Анатолий Безуглов - Черная вдова
- Глеб, сделай милость, остановись, - попросила Вика.
Они уже пересекли городскую черту. Ярцев встал на обочине.
- У Дика очень важные дела, - с улыбкой объяснила девушка, выходя с собакой из машины.
Пес бросился к молодым сосенкам, растущим у дороги, и бесцеремонно задрал ногу у первого же дерева.
Николай Николаевич вопросительно посмотрел на Ярцева - что он скажет о Виктории? Но Глеб отвел глаза.
Он наблюдал за девушкой, которая в ребячьем восторге лепила снежки и бросала в Дика, который, покончив со своими делами, кидался за белыми кругляшами и радостно повизгивал. А мысли Глеба снова переключились на своего отца, и он не мог не признать, что Семен Матвеевич понимал толк в женщинах, в их красоте. То, что Глеб чувствовал еще в раннем детстве, с годами открылось во всем своем точном и полном смысле: батя был увлекающимся (мягко выражаясь) мужчиной.
Судя по старым фотографиям, Калерия Изотовна, мать Глеба, была красивая, очень женственная, в ее облике чувствовалась какая-то светлая одухотворенность. Ярцев не помнит, чтобы она хоть раз повысила голос, сделала резкий жест, сказала грубое слово. Даже в те, прямо скажем, не редкие периоды, когда отец вдруг на некоторое время превращался в сверхзанятого человека, заявлялся домой под утро, а то и вовсе не ночевал. Детям - старшему Родиону и младшему Глебу - с непонятной виноватостью Семен Матвеевич объяснял, что его замучили работа и вымотали командировки. Но они каким-то шестым чувством (особенно Родя) ощущали, что не в этом причина. По окаменелости матери, по ее повышенной ласковости и нежности к сыновьям...
Глеб до сих пор не знает, кто от кого ушел: Семен Матвеевич от матери или Калерия Изотовна от него. В один прекрасный, как говорится, день Глебу сказали, что батя уехал в длительную командировку. Однако это была липа, причем шитая белыми нитками. Глеб видел отца в служебной машине в Средневолжске, а один раз столкнулся с ним чуть ли не нос к носу на улице.
Открыл глаза младшему брату старший. Вызвал его пройтись по городу и, остановившись на набережной, глядя на вечернюю холодную Волгу, хриплым срывающимся голосом произнес:
- Ты уже не сосунок. И должен знать, что этот... Этот бабник нас бросил.

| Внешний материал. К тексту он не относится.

/-! ### Scrubbing and retiring (R471, R472, R481) -/

/-- A scrub pass over rank `rank` ends: `corrected` words were corrected, and the words at the addresses of `uncorrectable` were
uncorrectable; CETHR retires the rank with PREMIG = 1. -/
def execScrubPass (rank corrected : Nat) (uncorrectable : List Nat) (s : State) : Res :=
  .next <| bif s.get Reg.PWR_STAT_MODE.z == 4 && s.get (rankState rank) == 0 then
      let s := bif corrected == 0 then s else s.eccCorrected rank corrected
      let s := uncorrectable.foldl (fun s a => s.uncorrectable a 0x84) s
      bif s.on Reg.MEM_ECC_PREMIG.z && le (s.get Reg.MEM_ECC_CETHR.z) corrected then s.askMigration rank else s
    else s

/-- MEM_CMD with OP = RETIRE. -/
def execMemRetire (rank : Nat) (s : State) : Res :=
  .next <| bif lt rank 768 && s.get (rankState rank) == 0 then s.askMigration rank else s.bad .memory

/-- MEM_CMD with OP = RESTORE: an OUT rank becomes SPARE. -/
def execMemRestore (rank : Nat) (s : State) : Res :=
  .next <| bif lt rank 768 && s.get (rankState rank) == 4 then s.rankTo rank 1 else s.bad .memory

/-! ### Migration (R472 to R477) -/

/-- The target of rank `p`: the lowest SPARE of its stack, or else the lowest SPARE. -/
def State.spareFor (s : State) (p : Nat) : Option Nat :=
  let l := (upto 768).filter (fun q => s.get (rankState q) == 1)
  match l.find? (fun q => stackOf q == stackOf p) with
  | some q => some q
  | none => l.head?

/-- The next queued migration starts: toward a spare, or waiting for a fold. -/
def execMigrationStart (s : State) : Res :=
  .next <| match s.msys.waiting with
    | [] => s
    | p :: rest =>
      bif s.get Reg.MEM_STAT_MIG.z != 0 || s.get Reg.PWR_STAT_MODE.z != 4 then s
      else
        let u := s.get (Reg.MEM_RANK_LOGICAL.e p)
        let s := s.setWaiting rest
        let s := ((s.rankTo p 2).put Reg.MEM_STAT_MRANK.z p).put Reg.MEM_MIGPOS_W.z 0
        match s.spareFor p with
        | some q =>
          let s := (s.rankTo q 3).put (Reg.MEM_RANK_LOGICAL.e q) u
          (s.setMig (u, p, some q)).put Reg.MEM_STAT_MIG.z 1
        | none => (s.setMig (u, p, none)).put Reg.MEM_STAT_MIG.z 3

/-- The migration under way ends: its source is OUT, its target ACTIVE, or a fold is held. -/
def State.migrationEnds (s : State) (u p : Nat) (q : Option Nat) : State :=
  let s := ({ s with msys := { s.msys with mig := none } }).put Reg.MEM_STAT_MIG.z 0
  let s := (s.rankTo p 4).put (Reg.MEM_RANK_LOGICAL.e p) 0x3FF
  match q with
  | some q => (s.setRemap u { s.remapOf u with phys := q }).rankTo q 0
  | none => ((s.setRemap u { s.remapOf u with folded := true }).wrap Reg.MEM_STAT_FOLDS.z 1).memEv (stackOf p) 2

/-- The copy of one grain has been acknowledged (R473). -/
def execMigrationGrain (s : State) : Res :=
  .next <| match s.msys.mig with
    | none => s
    | some (u, p, q) =>
      bif s.get Reg.MEM_STAT_MIG.z != 1 then s
      else
        let w := s.get Reg.MEM_MIGPOS_W.z + 1
        let s := s.put Reg.MEM_MIGPOS_W.z w
        (bif lt w s.grainsD then s else s.migrationEnds u p q).release u

/-- Every pseudo-channel takes power state `v`: 0 active, 2 self-refresh (R479, R480). -/
def State.pcPower (s : State) (v : Nat) : State :=
  { s with msys := { s.msys with power := (upto 256).foldl (fun t pc => tset (fun _ => 0) t pc v) s.msys.power } }

/-- At entry to Watch a migration pauses and every stack enters self-refresh; at the next entry to Full both end (R476, R479, R480). -/
def State.memWatch (s : State) : State := (bif s.get Reg.MEM_STAT_MIG.z == 1 then s.put Reg.MEM_STAT_MIG.z 2 else s).pcPower 2
def State.memFull (s : State) : State := (bif s.get Reg.MEM_STAT_MIG.z == 2 then s.put Reg.MEM_STAT_MIG.z 1 else s).pcPower 0

/-- Nothing is left in memory, and no row is open. -/
def State.hbmLost (s : State) : State :=
  { s with mem := [], msys := { s.msys with poison := [], rows := [], owed := [], power := [] } }

/-- Memory is empty behind the remap table `table`. -/
def State.hbmFresh (s : State) (table : Tbl Remap) : State :=
  { s with mem := [], msys := { MemSys.reset with remap := table } }

/-- At entry to Sleep every memory loses its contents; a migration ends without copying (R455, R476). -/
def State.memSleep (s : State) : State :=
  let s := s.hbmLost
  match s.msys.mig with
  | some (u, p, q) => s.migrationEnds u p q
  | none => s

/-- Start step S06 (R461, R478): MEM_MAP takes effect and the remap table is rebuilt from the stored rank states; false where
too few ranks are usable. -/
def State.memStart (s : State) : State × Bool :=
  let glog := s.get Reg.MEM_MAP_GLOG.z
  let nsp := s.get Reg.MEM_MAP_NSP.z
  let u := 768 - nsp
  let set := s.ctl.storedSet
  let out (p : Nat) := let st := rankIn (set.getD []) p
                       st == 4 || st == 2
  let own := (upto u).filter (fun p => !out p)
  let rest := (upto u).filter out
  let high := ((upto nsp).map (u + ·)).filter (fun p => !out p)
  let pairs := own.map (fun p => (p, p)) ++ rest.zip high
  let g := 2 ^ (8 + glog)
  let size := u * (375000000 / g) * g
  let table := (rest.zip high).foldl (fun m c => tset Remap.plain m c.1 ⟨c.2, false, false⟩) ([] : Tbl Remap)
  let s := s.hbmFresh table
  let s := (((s.put Reg.MEM_STAT_GLOG.z glog).put Reg.MEM_STAT_NSP.z nsp).put Reg.MEM_STAT_FOLDS.z 0).put Reg.MEM_STAT_MIG.z 0
  let s := s.put64 Reg.MEM_SIZE_L_VAL.z Reg.MEM_SIZE_H_VAL.z size
  let s := (upto 768).foldl (fun s p =>
    let st := if pairs.any (fun c => c.2 == p) then 0 else if out p then 4 else 1
    let log := match pairs.find? (fun c => c.2 == p) with
      | some c => c.1
      | none => 0x3FF
    let s := (s.put (rankState p) st).put (Reg.MEM_RANK_LOGICAL.e p) log
    bif set.isNone || rankIn (set.getD []) p == st then s else s.setStored p st) s
  let n := ((upto 768).filter (fun q => s.get (rankState q) == 1)).length
  (s.put Reg.MEM_STAT_SPARES.z n, le u pairs.length)

/-! ### Regions (R462) -/

/-- Base and size in bytes of region `r`. -/
def regionBase (r : Nat) : Loc := Reg.MEM_REGION_BASE_GB64K.e r
def regionSize (r : Nat) : Loc := Reg.MEM_REGION_SIZE_GB64K.e r
def State.regBase (s : State) (r : Nat) : Nat := s.get (regionBase r) * 65536
def State.regSize (s : State) (r : Nat) : Nat := s.get (regionSize r) * 65536

end Sys2Proof.Machine
end

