/-- Grid `port` of input `n` reaches its swap index (R174): the first window start of the new grid whose pin time is at or after the
commit instant; an input in a gap swaps at the instant, and so does one without a running index series. The main grid's swap applies
DCRST, and ends the fine grids that a change of the main output cuts short (R175, 06 R200). -/
def execCchSwap (n port : Nat) (s : State) : Res :=
  let g := 3 * n + port
  .next <| bif s.maySwap .coarse && s.front.gridsLeft.contains g then
      let new := s.gridNew n
      let old := s.gridOld n
      let rst := port == 0 && new.bank.on (Reg.CCH_DC_DCRST.e n)
      let cut := port == 0 && !(new.hop n 0 == old.hop n 0 && new.len n 0 == old.len n 0 && new.main n)
      let s := bif port == 0 then s.calSwap 3 n else s
      let x := s.inp n
      bif x.models.isEmpty || !s.on (Reg.ING_LMAP_EN.e n) then
        let s := bif rst then s.dcZero n else s
        let s := bif cut then s.fineEnd n else s
        { s with front := { s.front with swapped := g :: s.front.swapped } }.gridSwapped g
      else
        let h := new.hop n port
        let i := s.indexAt n s.commitAt
        let up := ceilDiv i h * h
        let idx := bif x.gap.isSome then i else bif lt up idxMod then up else 0
        let s := bif rst then s.setInp n { x with dcLog := idx :: x.dcLog.take 1 } else s
        let s := bif cut then s.fineCut n (old.hop n 0) (old.len n 0) idx else s
        { s with front := { s.front with swapIdx := tinsert s.front.swapIdx g (some idx) } }.gridSwapped g
    else s

/-! ### Release on the main path (R137, R152) -/

/-- One index released: its sample, with the estimator's step for a valid one; in Watch E holds (R152). -/
def State.releaseOne (s : State) (n idx : Nat) (v : Option (Int × Int)) (c16 : Bool) : State :=
  let x := s.inp n
  let e0 := eAt x (idxAdd idx (-1)) idx
  let e := match v with
    | some v => bif s.get Reg.PWR_STAT_MODE.z == 4 then dcStep (s.frontBank n 0 idx) n c16 e0 v else e0
    | none => e0
  let w := v.getD (0, 0)
  let p : Sample := ⟨idx, w.1, w.2, v.isSome, c16, e.1, e.2, s.get Blk.ingress.gen⟩
  let near := x.fmtAt.filter (idxNear idx)
  let fmt := match x.main.head? with
    | some q => if q.c16 = c16 then near else idx :: near
    | none => near
  let far (i : Nat) : Bool := leI (2 ^ 40) (idxSub idx i)
  s.setInp n { x with main := p :: x.main, fmtAt := fmt, eI := e.1, eQ := e.2, long := x.long || far x.start,
                      resume := if x.resume = 1 then idx + 2 else if 2 ≤ x.resume ∧ far (x.resume - 2) then 0 else x.resume }

/-- The next released index from the elastic buffer, or a generated sample (R137, R145). -/
def State.releaseNext (s : State) (n : Nat) : State × Option (Nat × Option (Int × Int) × Bool) :=
  let x := s.inp n
  match x.elastic with
  | c :: rest =>
    match c.data with
    | v :: more =>
      let c2 : Chunk := { c with first := idxAdd c.first 1, data := more, bytes := if more = [] then 0 else c.bytes }
      (s.setInp n { x with elastic := if more = [] then rest else c2 :: rest }, some (c.first, some v, c.c16))
    | [] =>
      let c2 : Chunk := { c with first := idxAdd c.first 1, gapLen := c.gapLen - 1 }
      (s.setInp n { x with elastic := if c.gapLen ≤ 1 then rest else c2 :: rest },
       if c.gapLen = 0 then none else some (c.first, none, c.c16))
  | [] =>
    let gen := s.get (Reg.ING_ICFG_GEN.e n)
    bif gen != 0 && x.locked then
      (s.setInp n { x with iExp := idxAdd x.iExp 1, iDel := idxAdd x.iExp 1 }, some (x.iExp, some (genSample gen x.iExp (s.isC16 n)), s.isC16 n))
    else (s, none)

end Sys2Proof.Machine
end

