/-- A ladder order is taken on the stream path (R253, R254): stages up to SMAX and thinning above it. A change of stages starts a new
series for that stream; one of the thinning alone begins at a packet. -/
def execTunerStepChange (t : Nat) (s : State) : Res :=
  let x := s.tuner t
  .next <| match x.ordered with
    | none => s
    | some step =>
      let smax := s.get (Reg.TUN_DEST_SMAX.e t)
      let k := min step smax
      let thin := step - smax
      let ch := x.old.orElse (fun _ => x.chain)
      let alone := match ch with
        | some c => decide (c.stages = k) && c.pend.isNone && decide (c.thin ≠ thin)
        | none => false
      let x := { x with ordered := none, step := step, old := x.old.map (·.order k thin), chain := x.chain.map (·.order k thin),
                        thinNext := bif alone then ch.map (fun c => (c.path, thin)) else x.thinNext }
      let s := s.setTuner t x
      match x.old.orElse (fun _ => x.chain) with
      | some c => s.put (Reg.TUN_TSTAT_RSTEP.e t) c.stages
      | none => s.put (Reg.TUN_TSTAT_RSTEP.e t) k

/-! ### Modes (R238) -/

/-- On entry to Full, every enabled tuner starts a new series at the first index still to be released. -/
def State.tunWake (s : State) : State :=
  (upto 256).foldl (fun s t =>
    bif s.on (Reg.TUN_CTRL_EN.e t) then
      let b := s.liveView .tuners
      let c := tunSet b (s.liveView .ingress) t
      let i := s.mixNext c.input
      s.startSeries t c (coherent b t i) i
    else s) s

/-- In Watch and Sleep every tuner is idle, and one that had to drain or to end a glaze has swapped; an enabled one is WAITING (R264
names the state only: log 65). -/
def State.tunIdle (s : State) : State :=
  (upto 256).foldl (fun s t => bif s.get (tunState t) == 0 then s
    else
      let x := s.tuner t
      let s := (s.setTuner t { x with chain := none, old := none, again := none }).put (tunState t) (b2n (s.on (Reg.TUN_CTRL_EN.e t)))
      bif s.tun.left.contains t && x.iS.isNone then s.tunSwapped t else s) s

end Sys2Proof.Machine
end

Словно кипятком ошпарили душу Глеба эти слова. Он знал, о ком речь. Но его поразила ненависть брата к отцу. А еще больше, что тот ушел от него, младшего сына, своего любимца!
- Врешь, - тихо сказал Глеб.
- Спроси у него самого, - презрительно ответил Родион и пошел прочь, в ярости стуча сжатым кулаком по парапету.
Ему тогда был двадцать один (недавно вернулся из армии), а Глебу пятнадцать.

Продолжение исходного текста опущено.